Tuesday, January 20, 2009

Inauguration

Tonight, on American soil, I watched the 44th president of the United States take office. There had been a buzz around town all day, advertisements of special dinners with live television feeds, and several drop in visitors each with the name Obama on their lips.

This morning, over our breakfast Deutsche Welle broadcast loud and clear that the world was waiting for this president and waiting for the sun to rise in the West.

Rob and I voted early before we left Georgia, were in D.C. on election night, and I could think of no better place to be than the embassy for the celebration this evening. As most other 20s and 30 somethings our age, I voted for the hope of change, the revoking of fear, and the promise to move America forward. Politics aside, the magnitude to me of this inauguration of an American President was so much greater than I had experienced before.

As I watched CNN pan the steps of the Capitol, I thought, I’ve been there before. I sit here in Africa on this little patch of grass and I’m watching this event take place from outside the borders of my home. It felt strange to know that world so well, that place so well and be so far away in a foreign land. Here on my little patch of grass, watching on a small television outside in the cool of the day, I shared the experience with people who a few months ago were strangers, yet tonight and for the duration of our time here, people who have become our American family.

I felt the pangs of homesickness as I heard English so loud and clear and saw the faces of America bundled up in hats and scarves against winter’s chill. I saw the signal switch between crowds gathered in New York, Los Angeles, Chicago, and Memphis; America. Home.

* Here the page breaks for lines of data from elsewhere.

-- ==== Sys2Proof/Machine/Texture.lean ====
section
/-! DEFINITION. Machine/Texture.lean: texture sample, fetch and query (R202 to R206) and the texel formats (R354 to
R356). -/

namespace Sys2Proof.Machine

/-- A texture descriptor (R203). -/
structure Tex where
  bias : Nat
  border : Nat
  mipf : Nat
  minf : Bool
  magf : Bool
  addrv : Nat
  addru : Nat
  tfmt : Nat
  levels : Nat
  h : Nat
  w : Nat
  index : Nat
  payload : Nat
  deriving DecidableEq, Repr

/-- (DEDUCED: log 30) -/
def Tex.ofBytes (b : Bytes) : Tex :=
  let n := natOfBytes b
  ⟨fieldOf n 255 224, fieldOf n 223 192, fieldOf n 175 174, n.testBit 173, n.testBit 172, fieldOf n 171 170,
    fieldOf n 169 168, fieldOf n 167 164, fieldOf n 163 160, fieldOf n 159 144 + 1, fieldOf n 143 128 + 1,
    fieldOf n 127 64, fieldOf n 63 0⟩
/-- No reserved value and no must-be-zero bit set (R203). (DEDUCED: log 30) -/
def texLegal (b : Bytes) : Bool :=
  let n := natOfBytes b
  let t := Tex.ofBytes b
  fieldOf n 511 256 = 0 && fieldOf n 191 176 = 0 && t.mipf ≠ 3 && t.tfmt < 2 && t.levels ≤ 14
    && t.payload % 16 = 0 && t.index % 16 = 0 && (t.tfmt = 1 || t.index = 0)
    && t.levels ≤ Nat.log2 (max t.w t.h)

def Tex.lw (t : Tex) (l : Nat) : Nat := max 1 (t.w / 2 ^ l)
def Tex.lh (t : Tex) (l : Nat) : Nat := max 1 (t.h / 2 ^ l)
def up16 (n : Nat) : Nat := (n + 15) / 16 * 16
/-- Offset of level l from PAYLOAD (R354). -/
def Tex.levelAt (t : Tex) (l : Nat) : Nat := ((List.range l).map fun i => up16 (4 * t.lw i * t.lh i)).sum
def ceil8 (n : Nat) : Nat := (n + 7) / 8
/-- Address of the index entry of a texel's block (R355). -/
def Tex.entryAt (t : Tex) (l x y : Nat) : Nat :=
  let before := ((List.range l).map fun i => ceil8 (t.lw i) * ceil8 (t.lh i)).sum
  (t.index + 4 * (before + y / 8 * ceil8 (t.lw l) + x / 8)) % 2 ^ 64
/-- Address of a TFMT 0 texel. -/
def Tex.texelAt (t : Tex) (l x y : Nat) : Nat := (t.payload + t.levelAt l + 4 * (y * t.lw l + x)) % 2 ^ 64
/-- A block's payload address, and the bytes of a texel's deltas in it (R355). -/
def Tex.blockAt (t : Tex) (e : Nat) : Nat := (t.payload + 16 * (e % 2 ^ 28)) % 2 ^ 64
def entryClass (e : Nat) : Nat := e / 2 ^ 28
def texelIx (x y : Nat) : Nat := 8 * (y % 8) + x % 8
def deltaFirst (c i : Nat) : Nat := (64 + c * (4 * i)) / 8
def deltaLen (c i : Nat) : Nat := (64 + c * (4 * i + 4) + 7) / 8 - deltaFirst c i
/-- Addresses of the payload bytes of a texel, with their lengths. -/
def Tex.payloadNeeds (t : Tex) (e x y : Nat) : List (Nat × Nat) :=
  let c := entryClass e
  if 8 < c then []
  else (t.blockAt e, 8) :: (if c = 0 then [] else
    (List.range (deltaLen c (texelIx x y))).map fun j => ((t.blockAt e + deltaFirst c (texelIx x y) + j) % 2 ^ 64, 1))

/-- Channels of a texel from its bytes. -/
def Tex.texel (t : Tex) (entry : Nat → Nat) (rd : Nat → Bytes) (l x y : Nat) : List Nat :=
  if t.tfmt = 0 then (rd (t.texelAt l x y)).map BitVec.toNat
  else
    let e := entry (t.entryAt l x y)
    let c := entryClass e
    let i := texelIx x y
    if 8 < c then [0, 0, 0, 0]
    else
      let hd := rd (t.blockAt e)
      let sh := natOfBytes ((hd.drop 4).take 2)
      let d := natOfBytes ((List.range (deltaLen c i)).map fun j =>
        (rd ((t.blockAt e + deltaFirst c i + j) % 2 ^ 64)).headD 0)
      (List.range 4).map fun k =>
        let delta := d / 2 ^ (64 + c * (4 * i + k) - 8 * deltaFirst c i) % 2 ^ c
        min 255 ((hd.getD k 0).toNat + delta * 2 ^ (sh / 2 ^ (4 * k) % 16))

/-- A coordinate as an exact fraction; a NaN or an infinity reads as 0 (R204). -/
def coordOf (w : Word) : Int × Nat :=
  match f32.read w.toNat with
  | .fin s n d => (if s then -(n : Int) else n, d)
  | _ => (0, 1)
/-- Address modes; none is a border texel. -/
def wrapCoord (mode : Nat) (n : Nat) (i : Int) : Option Nat :=
  match mode with
  | 0 => some (i % n).toNat
  | 1 => some (if i < 0 then 0 else min i.toNat (n - 1))
  | 2 => let m := (i % (2 * n : Nat)).toNat; some (if m < n then m else 2 * n - 1 - m)
  | _ => if 0 ≤ i ∧ i < n then some i.toNat else none

/-- A texel that enters a sample with its weight in units of 2^-24; none is the border colour. -/
structure Tap where
  weight : Nat
  at_ : Option (Nat × Nat × Nat)
  deriving DecidableEq, Repr

/-- The integer and the weight of the next texel along one axis, in 256ths, for a linear filter. -/
def linearAt (c : Int × Nat) (n : Nat) : Int × Nat :=
  let p := 256 * (2 * c.1 * n - c.2) / (2 * c.2 : Nat)
  (p / 256, (p % 256).toNat)
/-- Taps of one level (R204). -/
def Tex.tapsAt (t : Tex) (l : Nat) (linear : Bool) (u v : Int × Nat) (wl : Nat) : List Tap :=
  let at_ := fun (i j : Int) => match wrapCoord t.addru (t.lw l) i, wrapCoord t.addrv (t.lh l) j with
    | some x, some y => some (l, x, y)
    | _, _ => none
  if !linear then [⟨wl * 65536, at_ (u.1 * (t.lw l : Nat) / (u.2 : Nat)) (v.1 * (t.lh l : Nat) / (v.2 : Nat))⟩]
  else
    let a := linearAt u (t.lw l)
    let b := linearAt v (t.lh l)
    [⟨wl * ((256 - a.2) * (256 - b.2)), at_ a.1 b.1⟩, ⟨wl * (a.2 * (256 - b.2)), at_ (a.1 + 1) b.1⟩,
      ⟨wl * ((256 - a.2) * b.2), at_ a.1 (b.1 + 1)⟩, ⟨wl * (a.2 * b.2), at_ (a.1 + 1) (b.1 + 1)⟩]
/-- Taps of a sample at a level given in 256ths (R204, R205). -/
def Tex.taps (t : Tex) (u v : Int × Nat) (lod : Nat) : List Tap :=
  let lin := if lod = 0 then t.magf else t.minf
  (match t.mipf with
    | 0 => t.tapsAt 0 lin u v 256
    | 1 => t.tapsAt ((lod + 128) / 256) lin u v 256
    | _ =>
      let f := lod % 256
      t.tapsAt (lod / 256) lin u v (256 - f) ++ (if f = 0 then [] else t.tapsAt (lod / 256 + 1) lin u v f)).filter
    fun k => k.weight ≠ 0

I’ve never particularly felt American. I’ve never fully identified. I’ve often felt like we were a people without a culture, a hodge podge of immigrants. Perhaps this comes from being part of a generation which has grown up without a Great Depression, without World Wars, and without the memory of mother countries fresh in our minds. A generation that feels no ill effects from being at war and no knowledge of what it feels like to be without the freedom we enjoy or comprehend the price at which was bought.

But tonight, it felt different to be American; whether it was the romanticism of being away, the tears of homesickness welling up inside, the hope for a new era of America or a self discovery brought on by expatriate living, tonight I felt American. Being American no longer felt like an absence of culture; but a frame of mind. Not an absence of a common heritage, but the belief in a common ideal. I felt that by claiming American, I was claiming a land where people believed in hard work to achieve a better life for their families and their neighbors; where people were up for the struggle of doing what’s right in their world. Listening to Obama’s speech, excitement stirred inside as I wondered what America would do next. How fast will America rise again, in technology, innovation, and as a friend to the nations? What will ‘free men and women achieve when imagination is joined to common purpose, and necessity to courage’?

It was not just to those on the Mall or to Americans scattered all over the world that Obama spoke this evening. He spoke to Rwandans as well. “To the people of poor nations, we pledge to work alongside you to make your farms flourish and let clean waters flow; to nourish starved bodies and feed hungry minds.” A Rwandese man behind me elbowed his friend’s side and excitedly whispered, “That’s Rwanda, He’s going to help Rwanda!”

As the evening concluded, I reflected on this amazing feat of a peaceful transfer of power; I sat quietly and in awe. On a continent where the transition of power is rare, if ever peaceful, I thought how amazing it is that our leaders voluntarily hand over power to the newly elected. It’s not even a question. What a gift that is to its citizens.

1 comment:

  1. Danielle,
    You have such a marvelous gift in expressing your thoughts and the depth of your insight. Your Inauguration blog brought me to tears.